One Monday evening, you hand Susan four pound notes.
‘What’s that?’ she asks.
‘I’ve decided I should pay you rent,’ you reply, perhaps a little stiffly. ‘That’s about what others pay.’
She throws the notes back at you. They don’t hit your face, as they might do in a film. They just lie on the floor between you. Awkward silences follow, and you sleep on your sofa bed that night. You feel guilty about not having introduced the subject of rent with more subtlety; it was like when you gave her that parsnip. The four green pound notes lie on the floor all night. The next morning you pick them up and put them back in your wallet. The subject is never mentioned again.
As a result of Martha’s visit, two things happened. The attic rooms were let out to lodgers, and Susan went back to the Village for the first time since we ran away together. She said it would be necessary and practical to return from time to time. Half the house belonged to her, and she could hardly rely on Macleod to pay the bills or remember to get the boiler serviced. (I didn’t see why not, but still.) Mrs Dyer would continue to serve and thieve on a daily basis, and would alert Susan to anything that needed her attention. She promised that she would only go back when Macleod wasn’t there. Grudgingly, I agreed.

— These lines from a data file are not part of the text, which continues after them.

-- ==== Sys2Proof/Laws/Memory.lean ====
section
/-! SUPPORT. What `put` and `get` do, for every memory, and that every memory operation keeps the canonical form. -/
namespace Sys2Proof.Machine

/-! ### Cells -/

theorem cellsRead_insert_of_absent (a b : Nat) (v : Byte) :
    ∀ cs : List Host.Cell, (∀ c ∈ cs, c.1 ≠ a) →
      cellsRead (cellsInsert cs a v) b = if b = a then v else cellsRead cs b
  | [], _ => by
    by_cases h : b = a
    · simp [cellsInsert, cellsRead, h]
    · simp [cellsInsert, cellsRead, h, Ne.symm h]
  | c :: cs, hc => by
    have hca : c.1 ≠ a := hc c (by simp)
    have ih := cellsRead_insert_of_absent a b v cs fun d hd => hc d (by simp [hd])
    unfold cellsInsert
    split
    · by_cases h : b = a
      · simp [cellsRead, h]
      · simp [cellsRead, h, Ne.symm h]
    · by_cases h : c.1 = b
      · subst h; simp [cellsRead, hca]
      · simp only [cellsRead, h, if_false, ih]

theorem cellsRead_erase (a b : Nat) :
    ∀ cs : List Host.Cell,
      cellsRead (cellsErase cs a) b = if b = a then Config.unlistedByte else cellsRead cs b
  | [] => by simp [cellsErase, cellsRead]
  | c :: cs => by
    have ih := cellsRead_erase a b cs
    unfold cellsErase at ih ⊢
    by_cases hc : c.1 = a
    · by_cases hb : b = a
      · simpa [hc, cellsRead, hb] using ih
      · have hab : ¬ a = b := Ne.symm hb
        simpa [hc, cellsRead, hb, hab] using ih
    · by_cases hb : c.1 = b
      · have hba : b ≠ a := fun e => hc (hb.trans e)
        simp [cellsRead, hb, hba]
      · simpa [hc, cellsRead, hb] using ih

theorem mem_cellsErase {cs : List Host.Cell} {a : Nat} {c : Host.Cell} :
    c ∈ cellsErase cs a ↔ c ∈ cs ∧ c.1 ≠ a := by
  simp [cellsErase]

/-- Read after write, for every list of cells. -/
theorem cellsRead_write (cs : List Host.Cell) (a b : Nat) (v : Byte) :
    cellsRead (cellsWrite cs a v) b = if b = a then v else cellsRead cs b := by
  unfold cellsWrite
  split
  · rename_i h; rw [cellsRead_erase, h]
  · rw [cellsRead_insert_of_absent a b v _ fun c hc => (mem_cellsErase.mp hc).2, cellsRead_erase]
    by_cases h : b = a <;> simp [h]

theorem mem_cellsInsert {a : Nat} {v : Byte} {c : Host.Cell} :
    ∀ {cs : List Host.Cell}, c ∈ cellsInsert cs a v ↔ c = (a, v) ∨ c ∈ cs
  | [] => by simp [cellsInsert]
  | d :: ds => by
    unfold cellsInsert
    split
    · simp
    · simp only [List.mem_cons, mem_cellsInsert (cs := ds)]; tauto

theorem cellsInsert_pairwise {a : Nat} {v : Byte} :
    ∀ {cs : List Host.Cell}, cs.Pairwise (fun c d => c.1 < d.1) → (∀ c ∈ cs, c.1 ≠ a) →
      (cellsInsert cs a v).Pairwise fun c d => c.1 < d.1
  | [], _, _ => by simp [cellsInsert]
  | c :: cs, h, hne => by
    obtain ⟨h1, h2⟩ := List.pairwise_cons.mp h
    unfold cellsInsert
    split
    · rename_i hlt
      refine List.pairwise_cons.mpr ⟨?_, h⟩
      intro d hd
      obtain rfl | hd := List.mem_cons.mp hd
      · exact hlt
      · exact hlt.trans (h1 d hd)
    · rename_i hlt
      have hca : c.1 ≠ a := hne c (by simp)
      refine List.pairwise_cons.mpr
        ⟨?_, cellsInsert_pairwise h2 fun d hd => hne d (List.mem_cons_of_mem _ hd)⟩
      intro d hd
      obtain rfl | hd := mem_cellsInsert.mp hd
      · show c.1 < a; omega
      · exact h1 d hd

theorem cellsErase_pairwise {a : Nat} {cs : List Host.Cell} (h : cs.Pairwise fun c d => c.1 < d.1) :
    (cellsErase cs a).Pairwise fun c d => c.1 < d.1 := h.filter _

/-- Writing one byte keeps the cells in canonical form. -/
theorem cellsWrite_canonical {cs : List Host.Cell} (a : Nat) (v : Byte)
    (h : cs.Pairwise fun c d => c.1 < d.1) (hz : ∀ c ∈ cs, c.2 ≠ Config.unlistedByte) :
    (cellsWrite cs a v).Pairwise (fun c d => c.1 < d.1) ∧
      ∀ c ∈ cellsWrite cs a v, c.2 ≠ Config.unlistedByte := by
  unfold cellsWrite
  split
  · exact ⟨cellsErase_pairwise h, fun c hc => hz c (mem_cellsErase.mp hc).1⟩
  · rename_i hv
    refine ⟨cellsInsert_pairwise (cellsErase_pairwise h) fun c hc => (mem_cellsErase.mp hc).2, ?_⟩
    intro c hc
    obtain rfl | hc := mem_cellsInsert.mp hc
    · exact hv
    · exact hz c (mem_cellsErase.mp hc).1

theorem cellsWrite_subset {cs : List Host.Cell} {a : Nat} {v : Byte} {c : Host.Cell}
    (hc : c ∈ cellsWrite cs a v) : c.1 = a ∨ c ∈ cs := by
  unfold cellsWrite at hc
  split at hc
  · exact .inr (mem_cellsErase.mp hc).1
  · obtain rfl | hc := mem_cellsInsert.mp hc
    · exact .inl rfl
    · exact .inr (mem_cellsErase.mp hc).1

/-! ### Keys -/

theorem mem_keysInsert {a k : Nat} : ∀ {ks : List Nat}, k ∈ keysInsert ks a ↔ k = a ∨ k ∈ ks
  | [] => by simp [keysInsert]
  | d :: ds => by
    unfold keysInsert
    split
    · simp
    · simp only [List.mem_cons, mem_keysInsert (ks := ds)]; tauto

theorem keysInsert_length (a : Nat) : ∀ ks : List Nat, (keysInsert ks a).length = ks.length + 1
  | [] => rfl
  | k :: ks => by
    unfold keysInsert
    split
    · rfl
    · simp [keysInsert_length a ks]

theorem keysInsert_pairwise {a : Nat} :
    ∀ {ks : List Nat}, ks.Pairwise (· < ·) → a ∉ ks → (keysInsert ks a).Pairwise (· < ·)
  | [], _, _ => by simp [keysInsert]
  | k :: ks, h, hne => by
    obtain ⟨h1, h2⟩ := List.pairwise_cons.mp h
    simp only [List.mem_cons, not_or] at hne
    unfold keysInsert
    split
    · rename_i hlt
      refine List.pairwise_cons.mpr ⟨?_, h⟩
      intro d hd
      obtain rfl | hd := List.mem_cons.mp hd
      · exact hlt
      · exact hlt.trans (h1 d hd)
    · refine List.pairwise_cons.mpr ⟨?_, keysInsert_pairwise h2 hne.2⟩
      intro d hd
      obtain rfl | hd := mem_keysInsert.mp hd
      · omega
      · exact h1 d hd

/-! ### `put` -/

theorem Memory.present_put (m : Memory) (k q : Word) (v : Byte) :
    (m.put k v).present q = (decide (q = k) || m.present q) := by
  unfold Memory.put
  split
  · rename_i h
    by_cases hq : q = k
    · subst hq; simpa [Memory.present] using h
    · simp [Memory.present, hq]
  · by_cases hq : q = k
    · subst hq; simp [Memory.present, mem_keysInsert]
    · have : q.toNat ≠ k.toNat := fun e => hq (BitVec.eq_of_toNat_eq e)
      simp [Memory.present, mem_keysInsert, hq, this]

theorem Memory.put_cells (m : Memory) (k : Word) (v : Byte) :
    (m.put k v).cells = cellsWrite m.cells k.toNat v := by
  unfold Memory.put; split <;> rfl

/-- Everything a `put` does to the map `M`. -/
theorem Memory.lookup_put (m : Memory) (k q : Word) (v : Byte) :
    (m.put k v).lookup q = if q = k then some v else m.lookup q := by
  unfold Memory.lookup
  rw [Memory.present_put, Memory.put_cells, cellsRead_write]
  by_cases hq : q = k
  · simp [hq]
  · have : q.toNat ≠ k.toNat := fun e => hq (BitVec.eq_of_toNat_eq e)
    simp [hq, this]

theorem Memory.get_put (m : Memory) (k q : Word) (v : Byte) :
    (m.put k v).get q = if q = k then v else m.get q := by
  unfold Memory.get
  rw [Memory.lookup_put]
  split <;> rfl

/-- Everything a `put` does to the counter. -/
theorem Memory.size_put (m : Memory) (k : Word) (v : Byte) :
    (m.put k v).size = if m.present k then m.size else m.size + 1 := by
  unfold Memory.put; split <;> rfl

theorem Memory.empty_wf : Memory.empty.wf := by decide

theorem Memory.put_wf {m : Memory} (h : m.wf) (k : Word) (v : Byte) : (m.put k v).wf := by
  obtain ⟨h1, h2, h3, h4, h5, h6⟩ := h
  have hc := cellsWrite_canonical k.toNat v h1 h2
  unfold Memory.put
  by_cases hp : m.present k
  · rw [if_pos hp]
    refine ⟨hc.1, hc.2, h3, ?_, h5, h6⟩
    intro c hcm
    obtain hck | hcm := cellsWrite_subset hcm
    · rw [hck]; simpa [Memory.present] using hp
    · exact h4 c hcm
  · rw [if_neg hp]
    have hk : k.toNat ∉ m.keys := by simpa [Memory.present] using hp
    refine ⟨hc.1, hc.2, keysInsert_pairwise h3 hk, ?_, ?_, ?_⟩
    · intro c hcm
      obtain hck | hcm := cellsWrite_subset hcm
      · exact mem_keysInsert.mpr (.inl hck)
      · exact mem_keysInsert.mpr (.inr (h4 c hcm))
    · intro q hq
      obtain rfl | hq := mem_keysInsert.mp hq
      · exact k.isLt
      · exact h5 q hq
    · simp only [keysInsert_length, h6]

/-! ### Words and bytes -/

theorem Memory.writeByte_wf {m : Memory} (h : m.wf) (ea v : Word) : (m.writeByte ea v).wf :=
  Memory.put_wf h _ _

theorem Memory.writeWord_wf {m : Memory} (h : m.wf) (ea v : Word) : (m.writeWord ea v).wf :=
  Memory.put_wf (Memory.put_wf (Memory.put_wf (Memory.put_wf h _ _) _ _) _ _) _ _

/-- The four byte addresses of a word are distinct (20_memory.md R42). -/
theorem byteAddress_inj (ea : Word) {i j : Nat} (hi : i < 4) (hj : j < 4) :
    byteAddress ea i = byteAddress ea j ↔ i = j := by
  constructor
  · intro h
    have h' := congrArg BitVec.toNat h
    simp only [byteAddress, BitVec.toNat_add, BitVec.toNat_ofNat] at h'
    omega
  · rintro rfl; rfl

/-- What a word store does to the byte at each address. -/
theorem Memory.lookup_writeWord (m : Memory) (ea v q : Word) :
    (m.writeWord ea v).lookup q =
      if q = byteAddress ea 3 then some (byteOf v 3)
      else if q = byteAddress ea 2 then some (byteOf v 2)
      else if q = byteAddress ea 1 then some (byteOf v 1)
      else if q = byteAddress ea 0 then some (byteOf v 0)
      else m.lookup q := by
  unfold Memory.writeWord
  simp only [Memory.lookup_put]

/-- What a byte store does to the byte at each address. -/
theorem Memory.lookup_writeByte (m : Memory) (ea v q : Word) :
    (m.writeByte ea v).lookup q = if q = ea then some (byteOf v 0) else m.lookup q :=
  Memory.lookup_put m ea q _

end Sys2Proof.Machine
end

I said a bit ago that ‘This is how I would remember it all if I could. But I can’t.’ There’s some stuff I left out, stuff I can’t put off any longer. Where to start? In the ‘book room’, as they called it, downstairs at the Macleods’. It was late, and I was unwilling to go home. Susan might already have been in bed; I don’t remember. Nor do I remember what book I was reading. Something I’d picked off the shelves at random, no doubt. I was still trying to get my head round the Macleod collection. There were leather-bound sets of the classics, old enough to have been handed down through maybe two generations; art monographs, poetry, a lot of history, some biography, novels, thrillers. I came from the sort of household where books, as if to confirm that they should be respected, were put in order: by subject, author, even size. Here, there was a different system – or rather, as far as I could see, no system at all. Herodotus was next to The Bab Ballads , a three-volume history of the Crusades next to Jane Austen, T.E. Lawrence sandwiched between Hemingway and a Charles Atlas manual of bodybuilding. Was it all an elaborate joke? Mere bohemian muddle? Or a way of saying: we control the books, they don’t control us.